*** Begin section ***

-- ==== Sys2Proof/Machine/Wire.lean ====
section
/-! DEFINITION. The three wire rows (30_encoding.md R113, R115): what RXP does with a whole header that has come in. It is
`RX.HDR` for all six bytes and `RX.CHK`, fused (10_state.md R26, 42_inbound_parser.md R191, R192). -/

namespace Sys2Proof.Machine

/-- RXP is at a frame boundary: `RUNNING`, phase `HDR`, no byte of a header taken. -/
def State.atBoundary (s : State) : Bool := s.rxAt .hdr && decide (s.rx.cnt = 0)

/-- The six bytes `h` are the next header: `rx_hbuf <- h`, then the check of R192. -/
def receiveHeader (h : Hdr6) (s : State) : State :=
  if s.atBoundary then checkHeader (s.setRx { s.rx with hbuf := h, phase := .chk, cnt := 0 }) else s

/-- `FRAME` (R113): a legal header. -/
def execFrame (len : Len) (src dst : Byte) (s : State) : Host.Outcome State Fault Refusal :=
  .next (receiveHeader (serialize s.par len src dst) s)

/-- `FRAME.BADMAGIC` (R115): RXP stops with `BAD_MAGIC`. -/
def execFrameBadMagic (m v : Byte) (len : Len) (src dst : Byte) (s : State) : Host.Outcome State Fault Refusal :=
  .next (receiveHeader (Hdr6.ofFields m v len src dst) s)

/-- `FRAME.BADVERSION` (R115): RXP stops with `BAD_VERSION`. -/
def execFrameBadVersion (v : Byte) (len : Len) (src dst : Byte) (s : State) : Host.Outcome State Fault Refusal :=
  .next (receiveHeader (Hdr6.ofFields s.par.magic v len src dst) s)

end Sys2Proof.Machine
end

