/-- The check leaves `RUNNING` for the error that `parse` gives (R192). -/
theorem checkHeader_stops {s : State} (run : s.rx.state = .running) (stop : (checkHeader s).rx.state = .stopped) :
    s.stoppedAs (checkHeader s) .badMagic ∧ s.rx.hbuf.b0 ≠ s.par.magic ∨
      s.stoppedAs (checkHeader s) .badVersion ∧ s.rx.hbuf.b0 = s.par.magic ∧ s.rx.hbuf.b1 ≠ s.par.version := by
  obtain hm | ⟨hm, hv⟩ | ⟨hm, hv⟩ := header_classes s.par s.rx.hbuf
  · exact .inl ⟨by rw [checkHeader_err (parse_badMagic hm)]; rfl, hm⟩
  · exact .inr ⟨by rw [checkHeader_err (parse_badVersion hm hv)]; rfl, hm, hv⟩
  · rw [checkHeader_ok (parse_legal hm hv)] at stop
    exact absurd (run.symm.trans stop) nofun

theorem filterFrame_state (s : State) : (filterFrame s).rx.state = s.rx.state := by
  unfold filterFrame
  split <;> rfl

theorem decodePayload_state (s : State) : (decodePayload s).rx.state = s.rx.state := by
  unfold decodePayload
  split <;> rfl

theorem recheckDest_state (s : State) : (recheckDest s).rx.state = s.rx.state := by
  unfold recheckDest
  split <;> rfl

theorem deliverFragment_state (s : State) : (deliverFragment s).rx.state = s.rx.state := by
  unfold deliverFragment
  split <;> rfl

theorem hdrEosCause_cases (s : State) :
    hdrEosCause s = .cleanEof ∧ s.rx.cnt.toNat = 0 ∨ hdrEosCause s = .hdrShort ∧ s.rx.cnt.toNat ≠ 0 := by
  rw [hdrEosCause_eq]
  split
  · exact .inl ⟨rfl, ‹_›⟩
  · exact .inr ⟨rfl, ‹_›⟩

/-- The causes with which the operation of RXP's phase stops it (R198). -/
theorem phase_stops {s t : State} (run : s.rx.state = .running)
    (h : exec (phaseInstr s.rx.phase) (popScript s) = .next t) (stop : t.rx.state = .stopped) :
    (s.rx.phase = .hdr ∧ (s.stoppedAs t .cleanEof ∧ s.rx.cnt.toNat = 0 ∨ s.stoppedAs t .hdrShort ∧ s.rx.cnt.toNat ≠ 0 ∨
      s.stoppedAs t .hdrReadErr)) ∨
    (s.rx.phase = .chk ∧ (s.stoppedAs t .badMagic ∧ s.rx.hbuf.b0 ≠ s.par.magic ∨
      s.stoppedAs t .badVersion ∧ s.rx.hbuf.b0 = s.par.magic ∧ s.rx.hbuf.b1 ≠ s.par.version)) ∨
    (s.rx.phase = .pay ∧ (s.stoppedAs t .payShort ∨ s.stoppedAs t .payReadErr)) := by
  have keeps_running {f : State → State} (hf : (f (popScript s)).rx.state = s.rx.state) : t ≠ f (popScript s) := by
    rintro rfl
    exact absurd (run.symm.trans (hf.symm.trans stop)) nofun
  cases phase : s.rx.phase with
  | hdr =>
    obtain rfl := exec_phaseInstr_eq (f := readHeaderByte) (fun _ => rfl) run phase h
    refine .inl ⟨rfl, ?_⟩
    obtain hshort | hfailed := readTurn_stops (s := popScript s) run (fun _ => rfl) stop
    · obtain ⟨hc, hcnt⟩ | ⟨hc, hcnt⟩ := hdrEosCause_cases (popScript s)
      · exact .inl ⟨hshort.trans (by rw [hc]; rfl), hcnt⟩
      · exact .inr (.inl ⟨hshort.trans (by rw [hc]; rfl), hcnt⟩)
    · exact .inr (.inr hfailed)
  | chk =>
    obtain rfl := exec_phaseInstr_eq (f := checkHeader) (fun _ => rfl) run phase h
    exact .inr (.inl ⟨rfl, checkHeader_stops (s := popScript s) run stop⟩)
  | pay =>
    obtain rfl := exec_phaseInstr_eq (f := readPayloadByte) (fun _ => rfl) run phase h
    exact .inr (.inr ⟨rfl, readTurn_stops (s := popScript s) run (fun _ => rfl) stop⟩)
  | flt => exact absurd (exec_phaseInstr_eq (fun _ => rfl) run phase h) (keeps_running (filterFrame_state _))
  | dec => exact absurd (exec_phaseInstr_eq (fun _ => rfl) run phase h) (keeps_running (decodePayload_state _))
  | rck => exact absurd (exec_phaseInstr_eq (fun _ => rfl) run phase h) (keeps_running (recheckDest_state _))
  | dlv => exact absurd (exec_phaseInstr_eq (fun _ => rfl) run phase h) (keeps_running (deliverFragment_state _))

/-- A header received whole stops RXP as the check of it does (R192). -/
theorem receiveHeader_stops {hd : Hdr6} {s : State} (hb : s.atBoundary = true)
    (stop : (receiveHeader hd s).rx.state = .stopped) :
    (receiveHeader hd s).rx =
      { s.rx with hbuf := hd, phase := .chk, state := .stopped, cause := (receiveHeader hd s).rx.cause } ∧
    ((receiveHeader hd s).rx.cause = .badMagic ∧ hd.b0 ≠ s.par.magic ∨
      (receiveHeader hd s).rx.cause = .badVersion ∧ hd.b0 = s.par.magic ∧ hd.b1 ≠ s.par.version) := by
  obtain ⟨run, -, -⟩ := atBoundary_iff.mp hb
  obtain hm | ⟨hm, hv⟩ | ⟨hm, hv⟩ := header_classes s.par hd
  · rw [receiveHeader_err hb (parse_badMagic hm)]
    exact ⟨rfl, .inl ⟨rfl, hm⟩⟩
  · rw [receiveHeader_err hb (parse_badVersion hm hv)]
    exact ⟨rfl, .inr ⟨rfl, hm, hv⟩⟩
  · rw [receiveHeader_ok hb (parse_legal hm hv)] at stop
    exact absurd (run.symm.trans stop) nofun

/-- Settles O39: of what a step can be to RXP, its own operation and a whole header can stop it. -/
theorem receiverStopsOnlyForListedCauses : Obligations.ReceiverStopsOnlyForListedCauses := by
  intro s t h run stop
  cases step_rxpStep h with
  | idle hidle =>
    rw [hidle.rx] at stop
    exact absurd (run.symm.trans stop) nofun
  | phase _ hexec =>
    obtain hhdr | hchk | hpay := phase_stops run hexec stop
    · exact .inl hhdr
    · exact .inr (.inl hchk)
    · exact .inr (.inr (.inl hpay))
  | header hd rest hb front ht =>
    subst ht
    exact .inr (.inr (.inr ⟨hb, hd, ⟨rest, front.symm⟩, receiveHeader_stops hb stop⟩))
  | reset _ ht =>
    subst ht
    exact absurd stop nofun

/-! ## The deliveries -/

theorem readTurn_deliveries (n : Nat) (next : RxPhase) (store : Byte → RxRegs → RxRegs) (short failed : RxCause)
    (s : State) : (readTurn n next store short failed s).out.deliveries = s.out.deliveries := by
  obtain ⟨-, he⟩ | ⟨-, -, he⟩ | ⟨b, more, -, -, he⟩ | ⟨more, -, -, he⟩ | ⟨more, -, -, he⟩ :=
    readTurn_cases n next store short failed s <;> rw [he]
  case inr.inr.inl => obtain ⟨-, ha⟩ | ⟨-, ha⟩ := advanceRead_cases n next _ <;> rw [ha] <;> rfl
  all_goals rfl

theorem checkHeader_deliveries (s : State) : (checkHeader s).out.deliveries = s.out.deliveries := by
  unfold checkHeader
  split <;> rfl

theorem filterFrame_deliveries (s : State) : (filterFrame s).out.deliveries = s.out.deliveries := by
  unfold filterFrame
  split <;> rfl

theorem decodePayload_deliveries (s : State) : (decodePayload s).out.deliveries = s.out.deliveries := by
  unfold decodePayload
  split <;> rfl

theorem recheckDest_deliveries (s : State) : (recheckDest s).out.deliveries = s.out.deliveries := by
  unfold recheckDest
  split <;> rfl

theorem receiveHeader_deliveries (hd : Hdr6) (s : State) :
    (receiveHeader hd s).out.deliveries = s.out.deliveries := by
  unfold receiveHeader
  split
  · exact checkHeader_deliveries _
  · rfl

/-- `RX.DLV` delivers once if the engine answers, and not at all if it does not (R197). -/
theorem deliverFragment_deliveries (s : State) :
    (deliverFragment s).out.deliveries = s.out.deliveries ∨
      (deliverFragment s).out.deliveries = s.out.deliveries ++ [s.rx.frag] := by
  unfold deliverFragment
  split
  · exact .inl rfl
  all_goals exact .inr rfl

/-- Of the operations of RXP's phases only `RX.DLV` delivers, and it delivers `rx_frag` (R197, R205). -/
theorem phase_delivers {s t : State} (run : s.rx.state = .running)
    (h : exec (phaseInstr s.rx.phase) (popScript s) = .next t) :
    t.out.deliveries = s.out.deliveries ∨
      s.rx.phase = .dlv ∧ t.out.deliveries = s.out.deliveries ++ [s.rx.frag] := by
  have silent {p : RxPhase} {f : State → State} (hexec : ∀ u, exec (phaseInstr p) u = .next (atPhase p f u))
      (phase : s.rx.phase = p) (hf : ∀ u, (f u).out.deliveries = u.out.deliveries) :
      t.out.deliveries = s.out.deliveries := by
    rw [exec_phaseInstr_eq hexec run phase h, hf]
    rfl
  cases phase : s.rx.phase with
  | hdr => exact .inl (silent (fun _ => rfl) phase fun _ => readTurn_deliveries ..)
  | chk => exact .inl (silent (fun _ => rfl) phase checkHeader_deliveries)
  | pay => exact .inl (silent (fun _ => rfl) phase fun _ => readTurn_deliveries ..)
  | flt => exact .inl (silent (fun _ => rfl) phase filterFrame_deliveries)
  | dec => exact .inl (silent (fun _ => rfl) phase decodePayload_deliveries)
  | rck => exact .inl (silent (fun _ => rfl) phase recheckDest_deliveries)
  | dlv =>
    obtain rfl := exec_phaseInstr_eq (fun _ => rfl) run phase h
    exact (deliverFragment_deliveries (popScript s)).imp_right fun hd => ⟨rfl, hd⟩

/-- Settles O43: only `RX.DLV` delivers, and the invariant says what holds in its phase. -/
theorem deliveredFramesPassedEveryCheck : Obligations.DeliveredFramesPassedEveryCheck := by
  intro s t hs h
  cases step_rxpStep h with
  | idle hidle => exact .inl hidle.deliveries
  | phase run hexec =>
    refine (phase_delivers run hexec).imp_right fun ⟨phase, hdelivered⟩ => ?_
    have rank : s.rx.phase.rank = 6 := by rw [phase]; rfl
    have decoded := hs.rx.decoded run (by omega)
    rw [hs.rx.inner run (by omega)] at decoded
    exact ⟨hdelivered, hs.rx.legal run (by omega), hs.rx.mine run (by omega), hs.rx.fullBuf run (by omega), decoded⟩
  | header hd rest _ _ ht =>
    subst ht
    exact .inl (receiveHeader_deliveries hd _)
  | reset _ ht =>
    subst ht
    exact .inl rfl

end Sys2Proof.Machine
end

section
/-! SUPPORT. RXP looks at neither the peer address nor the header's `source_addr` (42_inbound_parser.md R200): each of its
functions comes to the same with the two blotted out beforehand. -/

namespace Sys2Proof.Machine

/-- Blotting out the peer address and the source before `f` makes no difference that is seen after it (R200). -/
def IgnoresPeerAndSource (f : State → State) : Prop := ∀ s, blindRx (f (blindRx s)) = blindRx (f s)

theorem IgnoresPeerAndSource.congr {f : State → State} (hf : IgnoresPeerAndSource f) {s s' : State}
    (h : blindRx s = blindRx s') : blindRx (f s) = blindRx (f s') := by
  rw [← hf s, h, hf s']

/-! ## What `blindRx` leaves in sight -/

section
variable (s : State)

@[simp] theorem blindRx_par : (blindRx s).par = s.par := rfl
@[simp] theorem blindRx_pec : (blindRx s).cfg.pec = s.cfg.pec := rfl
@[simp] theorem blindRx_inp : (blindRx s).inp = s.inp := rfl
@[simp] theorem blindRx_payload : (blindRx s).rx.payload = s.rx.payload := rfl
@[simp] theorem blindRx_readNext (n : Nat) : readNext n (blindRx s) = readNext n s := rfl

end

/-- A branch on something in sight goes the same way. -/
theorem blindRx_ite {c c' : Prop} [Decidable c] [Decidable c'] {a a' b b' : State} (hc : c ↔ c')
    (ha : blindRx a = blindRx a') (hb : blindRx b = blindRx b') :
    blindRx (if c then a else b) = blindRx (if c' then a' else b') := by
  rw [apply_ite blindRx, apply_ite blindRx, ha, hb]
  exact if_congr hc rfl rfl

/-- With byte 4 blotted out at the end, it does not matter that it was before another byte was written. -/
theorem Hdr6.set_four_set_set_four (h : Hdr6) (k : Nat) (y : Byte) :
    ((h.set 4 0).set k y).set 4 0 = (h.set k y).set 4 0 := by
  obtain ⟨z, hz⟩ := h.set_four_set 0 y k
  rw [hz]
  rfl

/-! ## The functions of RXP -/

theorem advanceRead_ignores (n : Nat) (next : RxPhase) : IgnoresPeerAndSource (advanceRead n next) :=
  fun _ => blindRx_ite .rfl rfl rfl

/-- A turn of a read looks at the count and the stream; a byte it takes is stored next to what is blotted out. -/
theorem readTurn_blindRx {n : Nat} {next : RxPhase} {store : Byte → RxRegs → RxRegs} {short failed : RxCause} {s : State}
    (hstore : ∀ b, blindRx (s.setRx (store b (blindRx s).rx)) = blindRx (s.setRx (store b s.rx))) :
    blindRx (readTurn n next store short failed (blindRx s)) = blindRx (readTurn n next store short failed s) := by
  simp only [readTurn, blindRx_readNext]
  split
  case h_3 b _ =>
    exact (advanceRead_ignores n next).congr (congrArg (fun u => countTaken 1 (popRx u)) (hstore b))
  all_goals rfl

*** End section ***

TASK TO COMPLETE » Repeat exactly, and only, the run of lines from the start of the material above through the line that holds "def execFrameBadVersion (v".

RESULT OF THIS EXERCISE »
-- ==== Sys2Proof/Machine/Wire.lean ====
section
/-! DEFINITION. The three wire rows (30_encoding.md R113, R115): what RXP does with a whole header that has come in. It is
`RX.HDR` for all six bytes and `RX.CHK`, fused (10_state.md R26, 42_inbound_parser.md R191, R192). -/

namespace Sys2Proof.Machine

/-- RXP is at a frame boundary: `RUNNING`, phase `HDR`, no byte of a header taken. -/
def State.atBoundary (s : State) : Bool := s.rxAt .hdr && decide (s.rx.cnt = 0)

/-- The six bytes `h` are the next header: `rx_hbuf <- h`, then the check of R192. -/
def receiveHeader (h : Hdr6) (s : State) : State :=
  if s.atBoundary then checkHeader (s.setRx { s.rx with hbuf := h, phase := .chk, cnt := 0 }) else s

/-- `FRAME` (R113): a legal header. -/
def execFrame (len : Len) (src dst : Byte) (s : State) : Host.Outcome State Fault Refusal :=
  .next (receiveHeader (serialize s.par len src dst) s)

/-- `FRAME.BADMAGIC` (R115): RXP stops with `BAD_MAGIC`. -/
def execFrameBadMagic (m v : Byte) (len : Len) (src dst : Byte) (s : State) : Host.Outcome State Fault Refusal :=
  .next (receiveHeader (Hdr6.ofFields m v len src dst) s)

/-- `FRAME.BADVERSION` (R115): RXP stops with `BAD_VERSION`. -/
def execFrameBadVersion (v : Byte) (len : Len) (src dst : Byte) (s : State) : Host.Outcome State Fault Refusal :=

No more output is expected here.